• AIM OF THE EXERCISE:
All that should be output is the block of lines below from the line with "p.queues key ((mapGet" to the line with "got) :: rest", both included, exactly as written.

---------- EXTRACTED ENTRIES

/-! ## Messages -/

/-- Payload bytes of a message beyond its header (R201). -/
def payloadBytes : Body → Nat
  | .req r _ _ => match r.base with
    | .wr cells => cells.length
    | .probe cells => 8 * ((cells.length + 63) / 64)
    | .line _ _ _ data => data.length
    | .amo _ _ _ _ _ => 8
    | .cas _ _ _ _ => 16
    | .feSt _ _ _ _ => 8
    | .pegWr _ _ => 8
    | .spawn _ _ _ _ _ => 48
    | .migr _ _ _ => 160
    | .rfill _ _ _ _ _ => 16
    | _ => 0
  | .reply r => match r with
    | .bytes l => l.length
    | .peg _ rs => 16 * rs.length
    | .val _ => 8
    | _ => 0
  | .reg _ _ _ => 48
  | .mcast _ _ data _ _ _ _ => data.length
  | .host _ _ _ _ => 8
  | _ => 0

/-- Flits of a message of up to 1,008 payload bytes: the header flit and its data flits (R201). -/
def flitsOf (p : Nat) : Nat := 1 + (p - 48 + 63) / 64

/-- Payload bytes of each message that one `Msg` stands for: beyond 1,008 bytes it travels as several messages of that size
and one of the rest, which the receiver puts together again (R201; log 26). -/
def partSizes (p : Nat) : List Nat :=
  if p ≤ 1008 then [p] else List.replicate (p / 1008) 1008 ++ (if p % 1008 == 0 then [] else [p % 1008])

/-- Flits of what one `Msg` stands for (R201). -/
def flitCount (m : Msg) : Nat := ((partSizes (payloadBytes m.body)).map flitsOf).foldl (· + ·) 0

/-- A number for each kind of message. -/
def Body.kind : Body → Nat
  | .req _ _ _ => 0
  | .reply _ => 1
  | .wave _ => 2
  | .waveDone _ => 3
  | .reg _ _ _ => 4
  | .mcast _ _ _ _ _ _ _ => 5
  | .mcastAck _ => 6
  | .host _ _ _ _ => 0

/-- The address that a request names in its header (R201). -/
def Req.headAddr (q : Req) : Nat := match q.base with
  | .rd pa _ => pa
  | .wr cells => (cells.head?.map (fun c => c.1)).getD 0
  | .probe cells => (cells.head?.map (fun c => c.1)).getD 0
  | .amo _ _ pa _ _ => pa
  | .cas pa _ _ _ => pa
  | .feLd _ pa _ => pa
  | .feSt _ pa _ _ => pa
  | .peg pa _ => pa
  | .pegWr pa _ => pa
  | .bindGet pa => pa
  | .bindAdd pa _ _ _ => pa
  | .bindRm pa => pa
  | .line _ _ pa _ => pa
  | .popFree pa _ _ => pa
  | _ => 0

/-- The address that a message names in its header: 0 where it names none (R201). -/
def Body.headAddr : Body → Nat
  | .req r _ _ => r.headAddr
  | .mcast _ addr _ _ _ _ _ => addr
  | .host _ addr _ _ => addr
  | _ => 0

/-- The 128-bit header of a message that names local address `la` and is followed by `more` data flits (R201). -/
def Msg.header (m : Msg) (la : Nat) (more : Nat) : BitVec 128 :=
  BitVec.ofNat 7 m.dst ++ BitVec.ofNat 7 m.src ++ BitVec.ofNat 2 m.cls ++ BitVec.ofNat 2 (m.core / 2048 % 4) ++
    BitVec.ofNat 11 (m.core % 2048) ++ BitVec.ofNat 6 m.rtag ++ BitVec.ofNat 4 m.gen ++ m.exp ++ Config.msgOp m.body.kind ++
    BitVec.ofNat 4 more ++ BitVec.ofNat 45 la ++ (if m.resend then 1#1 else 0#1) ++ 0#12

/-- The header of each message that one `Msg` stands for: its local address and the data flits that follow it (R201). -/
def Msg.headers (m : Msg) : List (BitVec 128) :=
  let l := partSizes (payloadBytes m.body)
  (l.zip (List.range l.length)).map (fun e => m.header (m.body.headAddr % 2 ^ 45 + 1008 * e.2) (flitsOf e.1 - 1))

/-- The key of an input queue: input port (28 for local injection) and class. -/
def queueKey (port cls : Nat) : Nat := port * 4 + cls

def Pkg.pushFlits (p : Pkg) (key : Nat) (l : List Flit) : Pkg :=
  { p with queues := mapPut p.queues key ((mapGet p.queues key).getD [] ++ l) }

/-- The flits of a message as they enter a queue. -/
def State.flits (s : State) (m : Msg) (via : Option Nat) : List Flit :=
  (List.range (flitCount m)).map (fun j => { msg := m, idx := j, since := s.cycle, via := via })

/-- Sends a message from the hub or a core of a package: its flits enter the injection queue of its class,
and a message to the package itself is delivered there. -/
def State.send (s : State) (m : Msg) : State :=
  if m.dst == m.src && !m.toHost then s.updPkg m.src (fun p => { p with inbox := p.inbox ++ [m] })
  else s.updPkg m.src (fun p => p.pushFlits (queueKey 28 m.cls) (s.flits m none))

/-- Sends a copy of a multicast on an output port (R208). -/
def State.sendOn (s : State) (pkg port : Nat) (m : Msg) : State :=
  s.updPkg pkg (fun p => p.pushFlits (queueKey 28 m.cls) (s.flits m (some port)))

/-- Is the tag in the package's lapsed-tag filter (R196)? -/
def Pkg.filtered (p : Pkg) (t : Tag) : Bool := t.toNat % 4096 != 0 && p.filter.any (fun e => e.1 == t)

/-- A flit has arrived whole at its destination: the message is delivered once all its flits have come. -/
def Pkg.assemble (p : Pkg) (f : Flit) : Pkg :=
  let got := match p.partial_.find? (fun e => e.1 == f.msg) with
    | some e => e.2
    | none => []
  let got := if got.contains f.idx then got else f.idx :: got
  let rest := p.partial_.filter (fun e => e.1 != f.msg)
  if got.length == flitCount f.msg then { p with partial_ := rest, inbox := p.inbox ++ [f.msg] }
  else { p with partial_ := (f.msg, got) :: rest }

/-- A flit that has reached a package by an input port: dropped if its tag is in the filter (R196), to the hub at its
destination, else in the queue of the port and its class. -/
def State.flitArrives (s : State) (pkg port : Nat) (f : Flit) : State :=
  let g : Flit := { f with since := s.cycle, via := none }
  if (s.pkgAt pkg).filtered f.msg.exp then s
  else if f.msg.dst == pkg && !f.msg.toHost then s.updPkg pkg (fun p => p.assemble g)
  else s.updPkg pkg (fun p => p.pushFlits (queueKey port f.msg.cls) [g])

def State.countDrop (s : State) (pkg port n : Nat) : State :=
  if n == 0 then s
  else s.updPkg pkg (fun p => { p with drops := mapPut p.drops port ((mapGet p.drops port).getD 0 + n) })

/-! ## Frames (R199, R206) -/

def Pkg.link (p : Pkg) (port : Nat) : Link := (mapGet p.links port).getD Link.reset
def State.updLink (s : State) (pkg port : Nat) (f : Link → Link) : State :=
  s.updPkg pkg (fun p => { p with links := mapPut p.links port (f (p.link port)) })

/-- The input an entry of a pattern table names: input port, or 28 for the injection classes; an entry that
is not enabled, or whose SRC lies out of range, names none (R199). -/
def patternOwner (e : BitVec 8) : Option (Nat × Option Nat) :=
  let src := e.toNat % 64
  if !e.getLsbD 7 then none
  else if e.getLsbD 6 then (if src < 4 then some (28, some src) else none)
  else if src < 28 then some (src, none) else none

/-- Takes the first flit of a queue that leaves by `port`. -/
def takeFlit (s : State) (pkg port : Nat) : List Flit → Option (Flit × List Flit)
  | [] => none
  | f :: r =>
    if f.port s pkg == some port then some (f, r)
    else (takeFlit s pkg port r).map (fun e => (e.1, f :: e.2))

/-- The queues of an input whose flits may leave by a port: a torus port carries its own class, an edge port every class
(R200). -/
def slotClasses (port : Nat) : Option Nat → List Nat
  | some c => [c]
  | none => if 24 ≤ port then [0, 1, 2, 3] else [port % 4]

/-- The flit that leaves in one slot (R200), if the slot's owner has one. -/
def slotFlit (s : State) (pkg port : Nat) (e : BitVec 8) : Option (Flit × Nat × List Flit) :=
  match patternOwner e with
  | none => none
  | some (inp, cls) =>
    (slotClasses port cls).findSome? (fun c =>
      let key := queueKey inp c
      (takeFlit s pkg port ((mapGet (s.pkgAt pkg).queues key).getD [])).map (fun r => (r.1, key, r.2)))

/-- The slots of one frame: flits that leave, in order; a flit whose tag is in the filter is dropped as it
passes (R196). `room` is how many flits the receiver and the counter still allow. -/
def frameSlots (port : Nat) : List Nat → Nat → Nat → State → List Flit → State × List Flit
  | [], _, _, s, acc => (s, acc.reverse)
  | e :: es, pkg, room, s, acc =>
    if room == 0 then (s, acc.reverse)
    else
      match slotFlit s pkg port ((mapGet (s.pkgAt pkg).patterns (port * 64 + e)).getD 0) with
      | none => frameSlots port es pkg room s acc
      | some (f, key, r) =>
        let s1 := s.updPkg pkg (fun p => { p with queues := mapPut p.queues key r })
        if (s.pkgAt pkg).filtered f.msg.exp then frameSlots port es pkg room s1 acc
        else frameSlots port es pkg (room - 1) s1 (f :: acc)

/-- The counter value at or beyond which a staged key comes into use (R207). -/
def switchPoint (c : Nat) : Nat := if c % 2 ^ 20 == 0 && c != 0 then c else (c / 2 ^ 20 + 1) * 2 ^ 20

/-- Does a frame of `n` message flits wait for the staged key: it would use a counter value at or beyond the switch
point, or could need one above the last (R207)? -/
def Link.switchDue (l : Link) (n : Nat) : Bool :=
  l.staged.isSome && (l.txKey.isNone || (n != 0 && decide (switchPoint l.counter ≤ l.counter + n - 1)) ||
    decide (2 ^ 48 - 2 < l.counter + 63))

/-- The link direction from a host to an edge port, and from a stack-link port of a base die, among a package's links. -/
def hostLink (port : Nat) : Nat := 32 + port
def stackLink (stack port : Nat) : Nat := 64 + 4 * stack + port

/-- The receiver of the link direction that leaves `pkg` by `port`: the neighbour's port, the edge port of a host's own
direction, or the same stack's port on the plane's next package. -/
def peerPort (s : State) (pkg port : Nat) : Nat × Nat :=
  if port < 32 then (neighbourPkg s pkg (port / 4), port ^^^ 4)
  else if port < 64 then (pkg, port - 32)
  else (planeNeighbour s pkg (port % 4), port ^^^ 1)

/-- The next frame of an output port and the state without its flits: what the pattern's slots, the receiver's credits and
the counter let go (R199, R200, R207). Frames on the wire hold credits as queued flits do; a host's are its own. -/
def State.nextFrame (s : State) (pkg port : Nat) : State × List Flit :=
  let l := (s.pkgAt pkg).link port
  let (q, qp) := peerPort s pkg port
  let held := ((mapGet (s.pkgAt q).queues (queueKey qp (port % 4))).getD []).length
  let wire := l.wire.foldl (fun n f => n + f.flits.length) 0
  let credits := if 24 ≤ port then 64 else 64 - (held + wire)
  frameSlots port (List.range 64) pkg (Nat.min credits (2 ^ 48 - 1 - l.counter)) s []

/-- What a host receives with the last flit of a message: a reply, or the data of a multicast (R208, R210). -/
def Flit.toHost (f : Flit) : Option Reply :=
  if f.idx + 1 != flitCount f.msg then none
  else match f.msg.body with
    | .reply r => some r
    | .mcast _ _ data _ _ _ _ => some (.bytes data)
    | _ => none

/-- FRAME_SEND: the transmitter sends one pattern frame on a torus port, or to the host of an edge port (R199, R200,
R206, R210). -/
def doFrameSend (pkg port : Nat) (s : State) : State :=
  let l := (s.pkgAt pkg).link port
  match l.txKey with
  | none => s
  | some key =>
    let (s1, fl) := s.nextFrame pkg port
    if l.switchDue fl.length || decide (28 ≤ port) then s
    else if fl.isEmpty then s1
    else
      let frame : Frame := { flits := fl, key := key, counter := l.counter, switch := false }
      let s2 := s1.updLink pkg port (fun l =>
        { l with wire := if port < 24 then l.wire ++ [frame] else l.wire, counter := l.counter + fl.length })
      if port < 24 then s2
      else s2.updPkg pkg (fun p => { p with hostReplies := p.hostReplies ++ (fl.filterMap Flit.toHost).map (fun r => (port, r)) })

--------------------

• ANSWER FOR THIS EXERCISE:
  { p with queues := mapPut p.queues key ((mapGet p.queues key).getD [] ++ l) }

/-- The flits of a message as they enter a queue. -/
def State.flits (s : State) (m : Msg) (via : Option Nat) : List Flit :=
  (List.range (flitCount m)).map (fun j => { msg := m, idx := j, since := s.cycle, via := via })

/-- Sends a message from the hub or a core of a package: its flits enter the injection queue of its class,
and a message to the package itself is delivered there. -/
def State.send (s : State) (m : Msg) : State :=
  if m.dst == m.src && !m.toHost then s.updPkg m.src (fun p => { p with inbox := p.inbox ++ [m] })
  else s.updPkg m.src (fun p => p.pushFlits (queueKey 28 m.cls) (s.flits m none))

/-- Sends a copy of a multicast on an output port (R208). -/
def State.sendOn (s : State) (pkg port : Nat) (m : Msg) : State :=
  s.updPkg pkg (fun p => p.pushFlits (queueKey 28 m.cls) (s.flits m (some port)))

/-- Is the tag in the package's lapsed-tag filter (R196)? -/
def Pkg.filtered (p : Pkg) (t : Tag) : Bool := t.toNat % 4096 != 0 && p.filter.any (fun e => e.1 == t)

/-- A flit has arrived whole at its destination: the message is delivered once all its flits have come. -/
def Pkg.assemble (p : Pkg) (f : Flit) : Pkg :=
  let got := match p.partial_.find? (fun e => e.1 == f.msg) with
    | some e => e.2
    | none => []
  let got := if got.contains f.idx then got else f.idx :: got
  let rest := p.partial_.filter (fun e => e.1 != f.msg)
  if got.length == flitCount f.msg then { p with partial_ := rest, inbox := p.inbox ++ [f.msg] }
  else { p with partial_ := (f.msg, got) :: rest }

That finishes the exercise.